Instructions for the task:
Below are entries. Reproduce exactly the lines between the line holding "0x0F sd sa imm]" and the line holding "sd 0x10000, w0]", inclusive, and only those.

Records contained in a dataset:

Segment Open

/-- The words of a scalar instruction (03 R54; 05 R73). -/
def encodeScalar : Instr → Option (List W32)
  | .sadd sd sa sb => some [srWord 0x01 sd sa sb 0]
  | .ssub sd sa sb => some [srWord 0x01 sd sa sb 1]
  | .smul sd sa sb => some [srWord 0x01 sd sa sb 2]
  | .smulh sd sa sb => some [srWord 0x01 sd sa sb 3]
  | .sdiv sd sa sb => some [srWord 0x02 sd sa sb 0]
  | .sdivu sd sa sb => some [srWord 0x02 sd sa sb 1]
  | .srem sd sa sb => some [srWord 0x02 sd sa sb 2]
  | .sremu sd sa sb => some [srWord 0x02 sd sa sb 3]
  | .sand sd sa sb => some [srWord 0x03 sd sa sb 0]
  | .sor sd sa sb => some [srWord 0x03 sd sa sb 1]
  | .sxor sd sa sb => some [srWord 0x03 sd sa sb 2]
  | .sandn sd sa sb => some [srWord 0x03 sd sa sb 3]
  | .sshl sd sa sb => some [srWord 0x04 sd sa sb 0]
  | .sshr sd sa sb => some [srWord 0x04 sd sa sb 1]
  | .ssra sd sa sb => some [srWord 0x04 sd sa sb 2]
  | .sror sd sa sb => some [srWord 0x04 sd sa sb 3]
  | .sslt sd sa sb => some [srWord 0x05 sd sa sb 0]
  | .ssltu sd sa sb => some [srWord 0x05 sd sa sb 1]
  | .sseq sd sa sb => some [srWord 0x05 sd sa sb 2]
  | .ssne sd sa sb => some [srWord 0x05 sd sa sb 3]
  | .smin sd sa sb => some [srWord 0x06 sd sa sb 0]
  | .smax sd sa sb => some [srWord 0x06 sd sa sb 1]
  | .sminu sd sa sb => some [srWord 0x06 sd sa sb 2]
  | .smaxu sd sa sb => some [srWord 0x06 sd sa sb 3]
  | .saadd sd sa sb => some [srWord 0x17 sd sa sb 0]
  | .samin sd sa sb => some [srWord 0x17 sd sa sb 1]
  | .samax sd sa sb => some [srWord 0x17 sd sa sb 2]
  | .saxchg sd sa sb => some [srWord 0x17 sd sa sb 3]
  | .saand sd sa sb => some [srWord 0x18 sd sa sb 0]
  | .saor sd sa sb => some [srWord 0x18 sd sa sb 1]
  | .saxor sd sa sb => some [srWord 0x18 sd sa sb 2]
  | .sacas sd sa sb => some [srWord 0x18 sd sa sb 3]
  | .spawn sd sa sb => some [srWord 0x26 sd sa sb 0]
  | .scmovn sd sa sb => some [srWord 0x32 sd sa sb 0]
  | .scmovz sd sa sb => some [srWord 0x32 sd sa sb 1]
  | .sclz sd sa => some [srWord 0x07 sd sa 0 0]
  | .sctz sd sa => some [srWord 0x07 sd sa 0 1]
  | .spop sd sa => some [srWord 0x07 sd sa 0 2]
  | .sbrev sd sa => some [srWord 0x07 sd sa 0 3]
  | .sjr sa => some [srWord 0x21 0 sa 0 0]
  | .sjalr sd sa => some [srWord 0x21 sd sa 0 1]
  | .lcallr sa => some [srWord 0x24 0 sa 0 0]
  | .ljoin => some [srWord 0x25 0 0 0 0]
  | .ltest sd => some [srWord 0x25 sd 0 0 1]
  | .awaitg => some [srWord 0x27 0 0 0 0]
  | .texit => some [srWord 0x27 0 0 0 1]
  | .yield => some [srWord 0x27 0 0 0 2]
  | .bar => some [srWord 0x28 0 0 0 0]
  | .barl sd => some [srWord 0x28 sd 0 0 1]
  | .cbar => some [srWord 0x28 0 0 0 2]
  | .cbarl sd => some [srWord 0x28 sd 0 0 3]
  | .fput sa sb => some [srWord 0x29 0 sa sb 0]
  | .fget sd sa => some [srWord 0x29 sd sa 0 1]
  | .ftry sd sa sb => some [srWord 0x29 sd sa sb 2]
  | .fclr sa => some [srWord 0x29 0 sa 0 3]
  | .waith ha => some [srWord 0x2D 0 (ha.zeroExtend 8) 0 0]
  | .testh sd hb => some [srWord 0x2D sd 0 (hb.zeroExtend 8) 1]
  | .canch ha => some [srWord 0x2D 0 (ha.zeroExtend 8) 0 2]
  | .hmov hd ha => some [srWord 0x2D (hd.zeroExtend 8) (ha.zeroExtend 8) 0 3]
  | .trap sa => some [srWord 0x2F 0 sa 0 0]
  | .sysc sa => some [srWord 0x2F 0 sa 0 1]
  | .eret => some [srWord 0x2F 0 0 0 2]
  | .bkpt sa => some [srWord 0x2F 0 sa 0 3]
  | .tlbinv sa sb => some [srWord 0x30 0 sa sb 0]
  | .icinv sa sb => some [srWord 0x30 0 sa sb 1]
  | .halt => some [srWord 0x30 0 0 0 2]
  | .qclaim sd sa => some [srWord 0x31 sd sa 0 0]
  | .qpub sa sb => some [srWord 0x31 0 sa sb 1]
  | .qfree sa sb => some [srWord 0x31 0 sa sb 2]
  | .qpop sd sa => some [srWord 0x31 sd sa 0 3]
  | .saddi sd sa imm => some [siWord 0x08 sd sa imm]
  | .sandi sd sa imm => some [siWord 0x09 sd sa imm]
  | .sori sd sa imm => some [siWord 0x0A sd sa imm]
  | .sxori sd sa imm => some [siWord 0x0B sd sa imm]
  | .sshli sd sa sh => some [siWord 0x0C sd sa (sh.zeroExtend 10)]
  | .sshri sd sa sh => some [siWord 0x0D sd sa (sh.zeroExtend 10)]
  | .ssrai sd sa sh => some [siWord 0x0E sd sa (sh.zeroExtend 10)]
  | .sslti sd sa imm => some [siWord 0x0F sd sa imm]
  | .sli sd imm18 => some [slWord 0x10 sd imm18]
  | .slit sd (.signed w0) => some [slWord 0x11 sd 0x00000, w0]
  | .slit sd (.unsigned w0) => some [slWord 0x11 sd 0x10000, w0]
  | .slit sd (.full w0 w1) => some [slWord 0x11 sd 0x20000, w0, w1]
  | .sld sd sa imm => some [siWord 0x12 sd sa imm]
  | .slw sd sa imm => some [siWord 0x13 sd sa imm]
  | .slwu sd sa imm => some [siWord 0x14 sd sa imm]
  | .sst sd sa imm => some [siWord 0x15 sd sa imm]
  | .sstw sd sa imm => some [siWord 0x16 sd sa imm]
  | .sbeq sa sb off => some [siWord 0x19 sa sb off]
  | .sbne sa sb off => some [siWord 0x1A sa sb off]
  | .sblt sa sb off => some [siWord 0x1B sa sb off]
  | .sbge sa sb off => some [siWord 0x1C sa sb off]
  | .sbltu sa sb off => some [siWord 0x1D sa sb off]
  | .sbgeu sa sb off => some [siWord 0x1E sa sb off]
  | .sjmp off => some [sjWord 0x1F off]
  | .scall off => some [sjWord 0x20 off]
  | .lcall off => some [sjWord 0x23 off]
  | .smov x y => some [swWord x y 0]
  | .srd x y => some [swWord x y 1]
  | .swr x y => some [swWord x y 2]
  | .cpy h a b c r => some [seWord 0x2A h 0 a b c r]
  | .cpyb h a b c r => some [seWord 0x2A h 1 a b c r]
  | .gath h a b c r => some [seWord 0x2A h 2 a b c r]
  | .scat h a b c r => some [seWord 0x2A h 3 a b c r]
  | .xkick h a b r => some [seWord 0x2B h 0 a b 0 r]
  | .coll h a r => some [seWord 0x2B h 1 a 0 0 r]
  | .waitc cls n => some [siWord 0x2C (cls.zeroExtend 8) 0 (n.zeroExtend 10)]
  | .vacq n => some [siWord 0x2E 0 0 (n.zeroExtend 10)]
  | .vrel n => some [siWord 0x2E 1 0 (n.zeroExtend 10)]
  | .tacq n => some [siWord 0x2E 2 0 (n.zeroExtend 10)]
  | .trel n => some [siWord 0x2E 3 0 (n.zeroExtend 10)]
  | .bankcfg sa => some [siWord 0x2E 4 sa 0]
  | .illegalScalarWord w => some [w]
  | _ => none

Segment Closed

Task output:
  | .sslti sd sa imm => some [siWord 0x0F sd sa imm]
  | .sli sd imm18 => some [slWord 0x10 sd imm18]
  | .slit sd (.signed w0) => some [slWord 0x11 sd 0x00000, w0]
  | .slit sd (.unsigned w0) => some [slWord 0x11 sd 0x10000, w0]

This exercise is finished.